Drills are a vital component among the various equipment utilized in shaping and fabricating metal and hard material products. However, like anything that involves friction, drills can create a significant amount of heat if unaddressed. Instead, modern equipment utilizes drilling fluid to lubricate the contact point of drill bits and to flow away debris created in the drilling process. However, even the drilling fluid itself creates risks to products that have to be addressed, particularly the removal of gases in the drilling fluid itself.
In this post, the experts from Connors Industrial will cover what a degasser is and how it works.
The Degasser Function
A degasser is intended to clean or filter drilling fluid of tiny gas bubbles that otherwise can be created by freeing material from the drilling target or the drilling process. This is a serious matter when drilling into the material under pressure as the atmosphere expands as it rises and frees up. Without removal, the fast expansion of such gases can create hazards, even severe environmental risks to personnel and equipment in the immediate release area of the gas. Imagine what happens when molten steel, for example, starts bubbling hard and splashing!
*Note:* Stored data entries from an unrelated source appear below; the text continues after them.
-- ==== Sys2Proof/Proofs/Scope.lean ====
section
/-! PROOFS. The statements of 00_scope.md: the invariant, kept by every agent's step (O51) and met at reset (O50), the
Link words (O31), and PreservedBits (O33). -/

namespace Sys2Proof.Machine

/-! ### Updates that keep the invariant -/

/-- The invariant says nothing of the process state, the pins, the Full bits, the note of bytes written, the turns left or
the count of free values. -/
theorem InvParts.of_eqButUnseen {s t : State} (h : InvParts s)
    (e : t = { s with
      procPriority := t.procPriority, timerAlarmHigh := t.timerAlarmHigh, timerAlarmLow := t.timerAlarmLow
      timesliceCount := t.timesliceCount, written := t.written, pins := t.pins, turns := t.turns, draws := t.draws
      buffers := { t.buffers with word0 := s.buffers.word0, word1 := s.buffers.word1 } }) : InvParts t := by
  rw [e]
  exact ⟨h.cfg, { h.cpu with }, h.channels, h.control, h.wf, h.below⟩

/-- The CPU's registers replaced by words of W bits, and nothing else that the invariant speaks of. -/
theorem InvParts.setCpu {s t : State} (h : InvParts s) (cpu : CpuInWords s.cfg.wordSize t)
    (cfg : t.cfg = s.cfg := by rfl) (links : t.links = s.links := by rfl)
    (control : t.control = s.control := by rfl) (mem : t.mem = s.mem := by rfl) : InvParts t := by
  have channel : ∀ ch, t.channel ch = s.channel ch := fun ch => by simp only [State.channel, State.link, links]
  constructor
  · exact cfg ▸ h.cfg
  · exact cfg ▸ cpu
  · exact fun ch => by rw [channel, cfg]; exact h.channels ch
  · rw [control, cfg]; exact h.control
  · exact mem ▸ h.wf
  · rw [mem, cfg]; exact h.below

theorem InvParts.setControl {s : State} (h : InvParts s) (c : Control) (hc : c.inWords s.cfg.wordSize = true) :
    InvParts { s with control := c } :=
  ⟨h.cfg, { h.cpu with }, h.channels, hc, h.wf, h.below⟩

theorem inWord_zero (ws : WordSize) : inWord ws 0 = true := by cases ws <;> decide

theorem inWord_minInt (ws : WordSize) : inWord ws ws.minInt = true := by cases ws <;> decide

theorem InvParts.clearOreg {s : State} (h : InvParts s) : InvParts { s with oreg := 0 } :=
  h.setCpu { h.cpu with oreg := inWord_zero _ }

theorem InvParts.setCReg {s : State} (h : InvParts s) {v : Word} (hv : inWord s.cfg.wordSize v = true) :
    InvParts { s with cReg := v } :=
  h.setCpu { h.cpu with cReg := hv }

theorem InvParts.jumpTo {s : State} (h : InvParts s) {target : Word} (ht : inWord s.cfg.wordSize target = true) :
    InvParts (s.jumpTo target) :=
  h.setCpu { h.cpu with iPtr := ht, buffer0 := inWord_readWord _ _ _, buffer1 := inWord_readWord _ _ _ }

/-- A word stored keeps memory canonical and within the address space (R61, R62). -/
theorem InvParts.writeWord {s : State} (h : InvParts s) (a v : Word) :
    InvParts { s with mem := s.mem.writeWord s.cfg.wordSize a v } :=
  h.setMem _ (Memory.wf_writeWord _ a v h.wf) (Memory.below_writeWord _ a v h.below)

theorem InvParts.storeNoted {s t : State} {a v : Word} (h : InvParts s) (hs : s.storeNoted a v = .ok t) :
    InvParts t := by
  obtain ⟨x, -, -, rfl⟩ := State.storeNoted_eq_ok.mp hs
  exact (h.writeWord x v).of_eqButUnseen rfl

/-! ### `start` -/

theorem InvParts.bootFromRom {s : State} (h : InvParts s) : InvParts s.bootFromRom :=
  have ⟨hmemStart, hreset⟩ := Cfg.inWord_of_wellFormed h.cfg
  h.enterBootCode _ _ hreset hmemStart

/-- The counts that the Link phase saves (R138) are those of the channels. -/
theorem InvParts.inputCounts {s : State} (h : InvParts s) : s.inputCounts.every (inWord s.cfg.wordSize) = true := by
  rw [PerLink.every_iff]
  intro k
  rw [State.inputCounts, PerLink.get_map]
  exact ((Channel.inWords_iff _ _).mp (h.channels ⟨k, .inp⟩)).1

theorem InvParts.beginStart {s : State} (h : InvParts s) : InvParts s.beginStart := by
  have quieted : InvParts { s with timerAlarmHigh := false, timerAlarmLow := false, timesliceCount := 0 } :=
    h.of_eqButUnseen rfl
  rcases s.beginStart_cases with e | e
  · exact e ▸ quieted.bootFromRom
  · exact e ▸ quieted.setControl _ h.inputCounts

theorem InvParts.enableOutput {s : State} (h : InvParts s) (k : Link) {v : Word}
    (hv : inWord s.cfg.wordSize v = true) : InvParts (s.enableOutput k v) := by
  refine h.draw.setChannel _ _ (Channel.enable_inWords _ _ ?_ (inWord_trunc _ _))
  obtain ⟨hcount, hptr, -⟩ := (Channel.inWords_iff _ _).mp (h.channels ⟨k, .out⟩)
  exact (Channel.inWords_iff _ _).mpr ⟨hcount, hptr, hv⟩

theorem InvParts.afterByte {s : State} (h : InvParts s) (k : Link) (rest : List Byte) :
    InvParts (s.afterByte k rest) :=
  h.setLink k _ rfl rfl

/-- CountReg of an input channel put back as the Link phase saved it (R138). -/
theorem InvParts.setCount {s : State} (h : InvParts s) (ch : ChannelId) {v : Word}
    (hv : inWord s.cfg.wordSize v = true) : InvParts (s.setChannel ch { s.channel ch with count := v }) :=
  h.setChannel _ _ ((Channel.inWords_iff _ _).mpr ⟨hv, ((Channel.inWords_iff _ _).mp (h.channels ch)).2⟩)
Common gas problems in drilling fluid include bubbles becoming entrapped, for example, in the drilling system's choke manifold or flow line. Instead, the gas bubble is diverted into a separator with a degasser. This allows the gas bubble removal from the drilling fluid and maintains the safety of the equipment being operated without unexpected pressure blows, damage or kicks thanks to the gas release.
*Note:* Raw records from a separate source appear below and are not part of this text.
/-! ### The start-code search (42_nal.md R88, R89) -/

/-- The run of zeros at `p` is measured wherever a written byte ends it. -/
theorem zeroRun_ends {m : Memory} {fuel p a : Nat} {b : Byte} (hp : p ≤ a) (ha : a < p + fuel)
    (hw : m.WrittenIn p a) (hb : m.read a = some b) (hb0 : b ≠ 0x00#8) :
    ∃ k, zeroRun m fuel p = .ok k ∧ p + k ≤ a := by
  induction fuel generalizing p with
  | zero => omega
  | succ fuel ih =>
    rcases Nat.eq_or_lt_of_le hp with rfl | hlt
    · exact ⟨0, by simp [zeroRun, engineRead_ok.2 hb, hb0], hp⟩
    · obtain ⟨c, hc⟩ := Option.isSome_iff_exists.1 (hw p hlt (Nat.le_refl p))
      by_cases hc0 : c = 0x00#8
      · obtain ⟨k, hk, hka⟩ := ih hlt (by omega) fun i hi hpi => hw i hi (by omega)
        exact ⟨k + 1, by simp [zeroRun, engineRead_ok.2 hc, hc0, hk], by omega⟩
      · exact ⟨0, by simp [zeroRun, engineRead_ok.2 hc, hc0], hp⟩

/-- Whether a run of zeros makes a start code is answered wherever the byte after it is written. -/
theorem endsStartCode_written {m : Memory} {il p k : Nat} (hw : (m.read (p + k)).isSome = true) :
    ∃ r, endsStartCode m il p k = .ok r := by
  cases he : endsStartCode m il p k with
  | ok r => exact ⟨r, rfl⟩
  | error f => simp [(endsStartCode_error he).2.1] at hw

theorem scanFrom_nonzero {m : Memory} {il fuel p : Nat} {b : Byte} (hp : p < il)
    (hb : m.read p = some b) (hb0 : b ≠ 0x00#8) :
    scanFrom m il (fuel + 1) p = scanFrom m il fuel (p + 1) := by
  simp [scanFrom, hp, engineRead_ok.2 hb, hb0]

theorem scanFrom_zeros {m : Memory} {il fuel p k : Nat} {r : Bool} (hp : p < il)
    (h0 : m.read p = some 0x00#8) (hk : zeroRun m (il - p) p = .ok k)
    (hr : endsStartCode m il p k = .ok r) :
    scanFrom m il (fuel + 1) p = if r = true then .ok (p, k + 1) else scanFrom m il fuel (p + k) := by
  cases r <;> simp [scanFrom, hp, engineRead_ok.2 h0, hk, hr]

/-- A start code with zeros before it is part of a longer one (30_encoding.md R67). -/
theorem isStartCode_zerosBefore {m : Memory} {il q p len : Nat} (hqp : q ≤ p)
    (hz : ∀ a, q ≤ a → a < p → m.read a = some 0x00#8) (h : IsStartCode m il p len) :
    IsStartCode m il q (p - q + len) := by
  obtain ⟨h3, hle, hzeros, hone⟩ := h
  refine ⟨by omega, by omega, fun i hi => ?_, ?_⟩
  · by_cases hip : q + i < p
    · exact hz _ (Nat.le_add_right q i) hip
    · rw [show q + i = p + (q + i - p) by omega]
      exact hzeros _ (by omega)
  · rw [show q + (p - q + len - 1) = p + (len - 1) by omega, hone]

/-- The zeros at a start code are the code's own. -/
theorem isStartCode_zeroRun {m : Memory} {il p len : Nat} (h : IsStartCode m il p len) :
    zeroRun m (il - p) p = .ok (len - 1) := by
  obtain ⟨h3, hle, hzeros, hone⟩ := h
  have written : m.WrittenIn p (p + (len - 1)) := fun a ha hpa => by
    rw [← Nat.add_sub_of_le hpa, hzeros _ (by omega)]
    rfl
  obtain ⟨k, hk, hka⟩ := zeroRun_ends (fuel := il - p) (by omega) (by omega) written hone (by decide)
  obtain ⟨-, -, hend⟩ := zeroRun_ok hk
  obtain ⟨b, hb, hb0⟩ := hend (by omega)
  have notFewer : ¬k < len - 1 := fun hlt => hb0 (Option.some.inj (hb.symm.trans (hzeros k hlt)))
  rw [hk, show k = len - 1 by omega]

/-- The scan at a start code answers it. -/
theorem scanFrom_startCode {m : Memory} {il fuel p len : Nat} (h : IsStartCode m il p len) :
    scanFrom m il (fuel + 1) p = .ok (p, len) := by
  have ⟨h3, hle, hzeros, hone⟩ := h
  obtain ⟨r, hr⟩ : ∃ r, endsStartCode m il p (len - 1) = .ok r :=
    endsStartCode_written (by rw [hone]; rfl)
  have ends : r = true := (endsStartCode_ok hr).2 ⟨by omega, by omega, hone⟩
  have zeroFirst : m.read p = some 0x00#8 := hzeros 0 (by omega)
  rw [scanFrom_zeros (by omega) zeroFirst (isStartCode_zeroRun h) hr, if_pos ends,
    Nat.sub_add_cancel (by omega)]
Other options, such as homemade filters and switch tanks, don’t work well. Instead, they frequently let smaller bubbles through, especially when fully encapsulated by the drilling fluid versus floating on the surface. Gases can typically include everything from carbon dioxide to methane, especially when pulling fluid from material that is in natural forms, such as earthbound targets or rock.
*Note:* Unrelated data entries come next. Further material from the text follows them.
-- ==== Sys2Proof/Machine/Params.lean ====
section
/-! DEFINITION. The implementation parameters of 00_scope.md R8 as plain data, with their default
values. They are arguments of the launch state: `Launch.params` holds them and no rule of the machine
changes them (logs 3, 4, 5). -/

namespace Sys2Proof.Machine

/-- `RESET_REGS`: "the fixed post-boot register pattern" (R8, R267). -/
structure ResetRegs where
  a : Byte
  f : Byte
  b : Byte
  c : Byte
  d : Byte
  e : Byte
  h : Byte
  l : Byte
  sp : Word
  pc : Word
deriving DecidableEq, Repr

/-- The interrupt vectors, "one fixed service vector address per source" (R8, R245). -/
structure Vectors where
  vblank : Word
  stat : Word
  timer : Word
  serial : Word
  joypad : Word
deriving DecidableEq, Repr

/-- `TIMA_PERIOD[0..3]`: ticks per TIMA increment for TAC[1:0] = 0, 1, 2, 3 (R8, R200, C3). -/
structure TimaPeriods where
  code0 : Nat
  code1 : Nat
  code2 : Nat
  code3 : Nat
deriving DecidableEq, Repr

/-- The I/O register addresses (R8, R31). -/
structure IoMap where
  joyp : Word
  sb : Word
  sc : Word
  div : Word
  tima : Word
  tma : Word
  tac : Word
  /-- IF, the interrupt flags. -/
  iflag : Word
  lcdc : Word
  stat : Word
  scy : Word
  scx : Word
  ly : Word
  lyc : Word
  dma : Word
  bgp : Word
  obp0 : Word
  obp1 : Word
  wy : Word
  wx : Word
  /-- IE, the interrupt enable. -/
  ienable : Word
deriving DecidableEq, Repr

/-- The implementation parameters (R8). -/
structure Params where
  /-- `CLOCK`. -/
  clock : Nat
  /-- `TICKS_PER_CYCLE`. -/
  ticksPerCycle : Nat
  /-- `CYCLES(op)` where it differs from the table of R85: opcode number (as `opcodeOf` numbers them)
  and cycles (log 4). -/
  cycles : List (Nat × Nat)
  /-- `CYCLES_NT(op)`, likewise. -/
  cyclesNotTaken : List (Nat × Nat)
  /-- `INVALID_CYCLES`. -/
  invalidCycles : Nat
  /-- `INT_CYCLES`. -/
  intCycles : Nat
  /-- `HALT_IDLE_CYCLES`. -/
  haltIdleCycles : Nat
  /-- `DIV_PERIOD`. -/
  divPeriod : Nat
  /-- `TIMA_PERIOD`. -/
  timaPeriods : TimaPeriods
  /-- `RESET_REGS`. -/
  resetRegs : ResetRegs
  /-- `SERIAL_START`. -/
  serialStart : Byte
  /-- The interrupt vectors. -/
  vectors : Vectors
  /-- The I/O addresses. -/
  io : IoMap
deriving DecidableEq, Repr

/-- The default register pattern (R266). -/
def ResetRegs.default : ResetRegs :=
  { a := 0x01, f := 0xB0, b := 0x00, c := 0x13, d := 0x00, e := 0xD8, h := 0x01, l := 0x4D,
    sp := 0xFFFE, pc := 0x0100 }

/-- The default vectors: `0x0040 + 8 * i` (R245). -/
def Vectors.default : Vectors :=
  { vblank := 0x0040, stat := 0x0048, timer := 0x0050, serial := 0x0058, joypad := 0x0060 }

/-- The default periods (R200). -/
def TimaPeriods.default : TimaPeriods := { code0 := 1024, code1 := 16, code2 := 64, code3 := 256 }

/-- The default I/O addresses (R31). -/
def IoMap.default : IoMap :=
  { joyp := 0xFF00, sb := 0xFF01, sc := 0xFF02, div := 0xFF04, tima := 0xFF05, tma := 0xFF06,
    tac := 0xFF07, iflag := 0xFF0F, lcdc := 0xFF40, stat := 0xFF41, scy := 0xFF42, scx := 0xFF43,
    ly := 0xFF44, lyc := 0xFF45, dma := 0xFF46, bgp := 0xFF47, obp0 := 0xFF48, obp1 := 0xFF49,
    wy := 0xFF4A, wx := 0xFF4B, ienable := 0xFFFF }

/-- Every parameter at its default (R8). -/
def Params.default : Params :=
  { clock := Config.clock, ticksPerCycle := Config.ticksPerCycle, cycles := [], cyclesNotTaken := [],
    invalidCycles := Config.invalidCycles, intCycles := Config.intCycles,
    haltIdleCycles := Config.haltIdleCycles, divPeriod := Config.divPeriod,
    timaPeriods := TimaPeriods.default, resetRegs := ResetRegs.default,
    serialStart := Config.serialStart, vectors := Vectors.default, io := IoMap.default }

/-- The vector of interrupt source `i` (R245). -/
def Vectors.of (v : Vectors) (i : Nat) : Word :=
  if i = 0 then v.vblank
  else if i = 1 then v.stat
  else if i = 2 then v.timer
  else if i = 3 then v.serial
  else v.joypad

/-- `TIMA_PERIOD[code]` (R200). -/
def TimaPeriods.of (p : TimaPeriods) (code : BitVec 2) : Nat :=
  if code = 0#2 then p.code0 else if code = 1#2 then p.code1 else if code = 2#2 then p.code2
  else p.code3

end Sys2Proof.Machine
end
Types of Degasser Equipment Used
Types of degassers include vacuum tank degassers and atmospheric degassers. The vacuum type tends to be the design most folks are familiar with or have seen and operated if working with drilling fluid. The drilling fluid moves through a containment system that includes baffles and, similar to break up clumps and thickness that traps bubbles, providing a vacuum effect that pulls bubbles out of the fluid.
Gas captured is then discharged through a separate venting or flaring function.
In steel production, vacuum degassing is the primary method for gas bubble removal. It is typically applied right after the primary, the first melt has been affected. The goal is to account for atmospheric pressure that otherwise occurs in molten steel above the hot metal versus in it. Again, bubbles coming up with immediate or speedy release can be risky, even explosive, with hot metal and extreme temperatures. Instead, with a vacuum degasser applied to the furnace, bubbles are captured and released versus open release in open-top furnace containers.
Alternatively, vacuum work can be applied in the ladle used for moving and pouring the molten metal. Utilizing a stirring movement agitator, the steel begins to release bubble gasses toward the surface as they percolate up and out with movement. Doing so improves the integrity and commonality of the metal itself and removes gaps or gas holes in the mix (also potentially including contaminants). The vacuum degassing method is not perfect. About half of 50 percent of the gas bubbles trapped will be removed.
Atmospheric degassers move fluid via pressure through impellers and baffles to break up fluid thickness and force bubbles to rise. Eventually, the freed bubbles escape out and are vented through an exhausting process, separated from the drilling fluid, returning to use clean and usable.
A third type involves centrifugal degasser designs, which essentially spin a gravity via centrifugal force. Bubbles float up and out by their natural buoyancy while heavier drilling fluid stays lower. Then the bubbles are skimmed off and released.
In comparison, vacuum degassers provide a better output for the time, equipment and energy involved. However, they lose their advantage with high flow application, favouring lower flow speeds and capacity.
Another thing to remember is that a degasser doesn’t work by connecting it to a pumped circuit. It actually needs to have at least two if not more pumps involved, one moving fluid to the drill and the other carrying the fluid through the degasser component.